Hacker News new | past | comments | ask | show | jobs | submit login

> The first detail is that most computer monitors run in 24-bit color mode, which provides 8-bits of color detail for the red, green, and blue channels. But most older game systems do not specify colors in that precision.

> For instance, the Sega Genesis encodes 9-bit colors, giving 3-bits per channel.

> The solution to this is that the source bits should repeat to fill in all of the target bits.

  000 -> 000 000 00...
  010 -> 010 010 01...
  011 -> 011 011 01...
  111 -> 111 111 11...
This is interesting and efficient approach. Interpolating a 3-bit number (0-7) into a 8-bit one (0-255) can be done by dividing the first one by 7 (to normalize it) and the multiplying it by 255 (to stretch it to the full range). The operation order can be changed to avoid having smaller-than-1 floating numbers in the first step. So, we basically need to multiply each number by 255/7~36.4.

  0 -> 0 * 36.4 = 0
  1 -> 1 * 36.4 = 36
  2 -> 2 * 36.4 = 73
  3 -> 3 * 36.4 = 109
  ...
  7 -> 7 * 36.4 = 255
So, these multiplications give exactly the same results as repeating the bits in the byuu's article and bits operations are much cheaper. I have some intuition on how does it work (we're increasing each "part" of the number by the same factor), but not a math explanation.



The calculation `red = r << 5 | r << 2 | r >> 1` is equivalent to `red = floor(r * (1 << 5 | 1 << 2 | 1 >> 1))`, which is `red = floor(r * 36.5)`.


I thought it would be good to get people familiar with bit-twiddling, as you will be doing a whole lot of that when writing retro emulators.

This is one of my favorite sites on the internet: https://graphics.stanford.edu/~seander/bithacks.html


But please keep in mind that today's compilers are (most of the time) very smart.
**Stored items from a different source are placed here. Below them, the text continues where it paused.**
/-- R179: a payload byte is stored at `count`, and the last one completes the frame. The premise `count < len` is R179's
own. -/
def Obligations.ReceivePayloadByte : Prop :=
  ∀ (s : State) (b : Byte), s.rx.state = .payload → s.rx.count < s.rx.len →
    Memory.wf 255 s.rx.payload = true →
    ∃ array, Memory.read array s.rx.count.toNat = b ∧
      (∀ k, k ≠ s.rx.count.toNat → Memory.read array k = Memory.read s.rx.payload k) ∧
      (s.rx.count + 1 = s.rx.len → exec (.cfRxByte b) s =
        .next { s with
          rx := { s.rx with payload := array, count := s.rx.count + 1, state := .hdr }
          result := .frame (some ⟨s.rx.header, Memory.copy array s.rx.len.toNat⟩)
          events := [] }) ∧
      (s.rx.count + 1 ≠ s.rx.len → exec (.cfRxByte b) s =
        .next { s with
          rx := { s.rx with payload := array, count := s.rx.count + 1 }, result := .frame none, events := [] })

/-- The framer's operations leave the codec, the accumulators and `framing_err_count`, and each leaves the other's
state (the inbox and the draw counter are the model's: notes/assumptions/1.md, 8.md). -/
def Obligations.FramerFrame : Prop :=
  ∀ (s t : State) (header b : Byte) (payload : List Byte) (k : Nat),
    (∀ i ∈ ([.cfWriteCmd header payload, .cfDrain k, .cfRxByte b] : List Instr), exec i s = .next t →
      t.cf = s.cf ∧ t.sx = s.sx ∧ t.framingErrCount = s.framingErrCount ∧ t.inbox = s.inbox ∧ t.draws = s.draws) ∧
    (exec (.cfWriteCmd header payload) s = .next t → t.rx = s.rx) ∧
    (exec (.cfDrain k) s = .next t → t.rx = s.rx ∧ t.txDropCount = s.txDropCount ∧ t.events = []) ∧
    (exec (.cfRxByte b) s = .next t → t.txq = s.txq ∧ t.txDropCount = s.txDropCount ∧ t.events = [])

/-- R181: feeding the bytes of frames in order returns `None` but at the last byte of each frame, where it returns that
frame, and ends in state `HDR`. -/
def Obligations.ReceiveInvertsEncode : Prop :=
  ∀ (s : State), s.rx.state = .hdr → Memory.wf 255 s.rx.payload = true →
    (∀ (header : Byte) (payload : List Byte), payload.length ≤ 255 →
      ∃ seen t, runOps ((encodeFrame header payload).map Instr.cfRxByte) s =
          some (seen ++ [(.frame (some ⟨header, payload⟩), [])], t) ∧
        (∀ o ∈ seen, o = (.frame none, [])) ∧ t.rx.state = .hdr) ∧
    (∀ frames : List Frame, (∀ f ∈ frames, f.payload.length ≤ 255) →
      ∃ seen t, runOps ((wireBytes frames).map Instr.cfRxByte) s = some (seen, t) ∧
        framesOf seen = frames ∧ t.rx.state = .hdr)

/-- R46: over any run without a `RESET`, what was in the queue and the frames it accepted, in order, are what was
drained, in order, and what is left. -/
def Obligations.QueueIsFirstInFirstOut : Prop :=
  ∀ (instrs : List Instr) (s t : State) (seen : List Seen), Instr.reset ∉ instrs →
    runOps instrs s = some (seen, t) →
    s.txq ++ wireBytes (acceptedFrames instrs seen) = drainedOf seen ++ t.txq

/-- The frames one instance accepts are, once all is drained, exactly the frames the other instance completes, wherever
the drains were cut. The link is the perfect one of R52 (notes/assumptions/19.md). -/
def Obligations.FramesCrossTheLink : Prop :=
  ∀ (instrs : List Instr) (s t r : State) (seen : List Seen), Instr.reset ∉ instrs →
    runOps instrs s = some (seen, t) → s.txq = [] → t.txq = [] →
    r.rx.state = .hdr → Memory.wf 255 r.rx.payload = true →
    ∃ seen' u, runOps ((drainedOf seen).map Instr.cfRxByte) r = some (seen', u) ∧
      framesOf seen' = acceptedFrames instrs seen ∧ u.rx.state = .hdr

/-- R114: the payload sizes of the assigned headers. -/
def Obligations.PayloadSizes : Prop :=
  ∀ (header : Byte) (n : Nat),
    (header ∈ ([0x40, 0x42, 0x44, 0x48, 0x49, 0x4B, 0x4D, 0x51] : List Byte) → (payloadLenOk header n = true ↔ n = 0)) ∧
    (header = 0x41 → (payloadLenOk header n = true ↔ n = 18)) ∧
    (header = 0x43 → payloadLenOk header n = true) ∧
    (header = 0x45 → (payloadLenOk header n = true ↔ n % 2 = 0)) ∧
    (header = 0x46 → (payloadLenOk header n = true ↔ n = 3)) ∧
    (header = 0x47 → (payloadLenOk header n = true ↔ 3 ≤ n)) ∧
    (header ∈ ([0x4A, 0x4C, 0x4E] : List Byte) → (payloadLenOk header n = true ↔ n ≤ 200)) ∧
    (header ∈ ([0x50, 0x52] : List Byte) → (payloadLenOk header n = true ↔ n = 1)) ∧
    (header ∉ Config.assignedHeaders → payloadLenOk header n = true)

/-! ### Events and counters -/

/-- R188: the codes and the counters of the eleven event kinds. -/
def Obligations.EventTable : Prop :=
  ([.strayData, .midPacketStatus, .packetOverflow, .reservedCin, .sysexBadStart, .sysexAbortedByMessage,
    .sysexCancelled, .sysexByteDropped, .txQueueFull, .appendAfterComplete, .sysexEoxInForeignPacket] :
      List Event).map (fun e => (e.code, e.errorClass)) =
    [(0x01, some 1), (0x02, some 1), (0x03, some 1), (0x04, some 1), (0x05, some 1), (0x06, some 1), (0x07, none),
      (0x08, some 2), (0x09, some 4), (0x0A, none), (0x0B, none)]

/-- R24, R25: each class-1 event increments `framing_err_count` once and each dropped frame `tx_drop_count` once, and no
operation but `RESET` changes them otherwise. -/
def Obligations.CountersCountEvents : Prop :=
  ∀ (i : Instr) (s t : State), i ≠ .reset → exec i s = .next t →
    t.framingErrCount = satInc^[(t.events.filter fun e => decide (e ∈ ([.strayData, .midPacketStatus, .packetOverflow,
      .reservedCin, .sysexBadStart, .sysexAbortedByMessage] : List Event))).length] s.framingErrCount ∧
    t.txDropCount = satInc^[(t.events.filter fun e => decide (e = .txQueueFull)).length] s.txDropCount

/-- R27: a counter incremented `n` times has counted `n`, or stands at its top. -/
def Obligations.CountersSaturate : Prop :=
  ∀ (n : Nat) (r : Counter), (satInc^[n] r).toNat = min (r.toNat + n) (2 ^ 32 - 1)

/-! ### The whole machine -/

/-- The byte arrays stay in their canonical form, from every state that has it (the model's form of memory,
notes/assumptions/14.md). -/
def Obligations.StepKeepsMemoryForm : Prop :=
  ∀ s t : State, s.memoryWf → step s = .next t → t.memoryWf

/-- The invariants of R17, R22, R28 and R29 are kept by every step, from every state that has them (what
the model adds to R17: notes/assumptions/25.md). -/
def Obligations.StepKeepsInvariants : Prop :=
  ∀ s t : State, s.memoryWf → s.Inv → step s = .next t → t.Inv

/-- The invariants hold after reset. That the byte arrays have nothing listed there is the model's choice
(notes/assumptions/14.md, 15.md), and so is what it adds to R17 (notes/assumptions/25.md). -/
def Obligations.ResetHasInvariants : Prop := State.reset.memoryWf ∧ State.reset.Inv

/-- R13, R15, R19, R29, U6: no result, no event and no part of the state that has a meaning depends on one that has
none. -/
def Obligations.MeaninglessStateIsNeverSeen : Prop :=
  ∀ (i : Instr) (s t s' : State), s.memoryWf → t.memoryWf → s.SameMeaning t → exec i s = .next s' →
    ∃ t', exec i t = .next t' ∧ s'.SameMeaning t' ∧ s'.result = t'.result ∧ s'.events = t'.events

/-- R45: two operations on different cables give the same results and events in either order, and the same state
(byte lists of any length: notes/assumptions/20.md). -/
def Obligations.CablesAreIndependent : Prop :=
  ∀ (s : State) (c d : Cable) (b b' : Byte) (bs bs' : List Byte) (p p' : Packet), c ≠ d →
    hiNibble p.b0 = c → hiNibble p'.b0 = d →
    ∀ i ∈ ([.pcFeed c b, .sxAppend1 c b, .sxAppend c bs, .sxScanAbort c bs, .sxReset c, .pcRxPacket p] : List Instr),
    ∀ j ∈ ([.pcFeed d b', .sxAppend1 d b', .sxAppend d bs', .sxScanAbort d bs', .sxReset d, .pcRxPacket p'] :
      List Instr),
      ∃ s1 s2 t1 t2, exec i s = .next s1 ∧ exec j s1 = .next s2 ∧ exec j s = .next t1 ∧ exec i t1 = .next t2 ∧
        s1.result = t2.result ∧ s1.events = t2.events ∧ s2.result = t1.result ∧ s2.events = t1.events ∧
        s2.cf = t2.cf ∧ s2.sx = t2.sx ∧ s2.framingErrCount = t2.framingErrCount ∧
        s2.txDropCount = t2.txDropCount ∧ s2.txq = t2.txq ∧ s2.rx = t2.rx
end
Hacker's Delight is somewhat outdated today. There's no need anymore for writing "x << 2" instead of "x * 4".

I recommend Matt Godbolt's Talk(s) about compiler cleverness: https://www.youtube.com/watch?v=bSkpMdDe4g4 (see the 30 minute mark for the multiplication example)


I'd say it's about intent. Depending on the context, "x * 4" is less clear than the bitshift (For example, when packing multiple values into an integer)


The point isn't "always do multiplication" but to do what makes logical sense. Don't pick your operators for performance, pick them for readability. The compiler will handle the performance aspect for you.


Absolutely, couldn't agree more. I just wanted to clarify why the bit-shifting approach was equivalent to the previous comment's multiplication by 36.4.

> This is one of my favorite sites on the internet: https://graphics.stanford.edu/~seander/bithacks.html

Yes - I also enjoyed the book "Hacker's Delight", but haven't got round to reading the second edition yet.


The first time I found this page, I lost the rest of my afternoon reading it through. Highly recommend.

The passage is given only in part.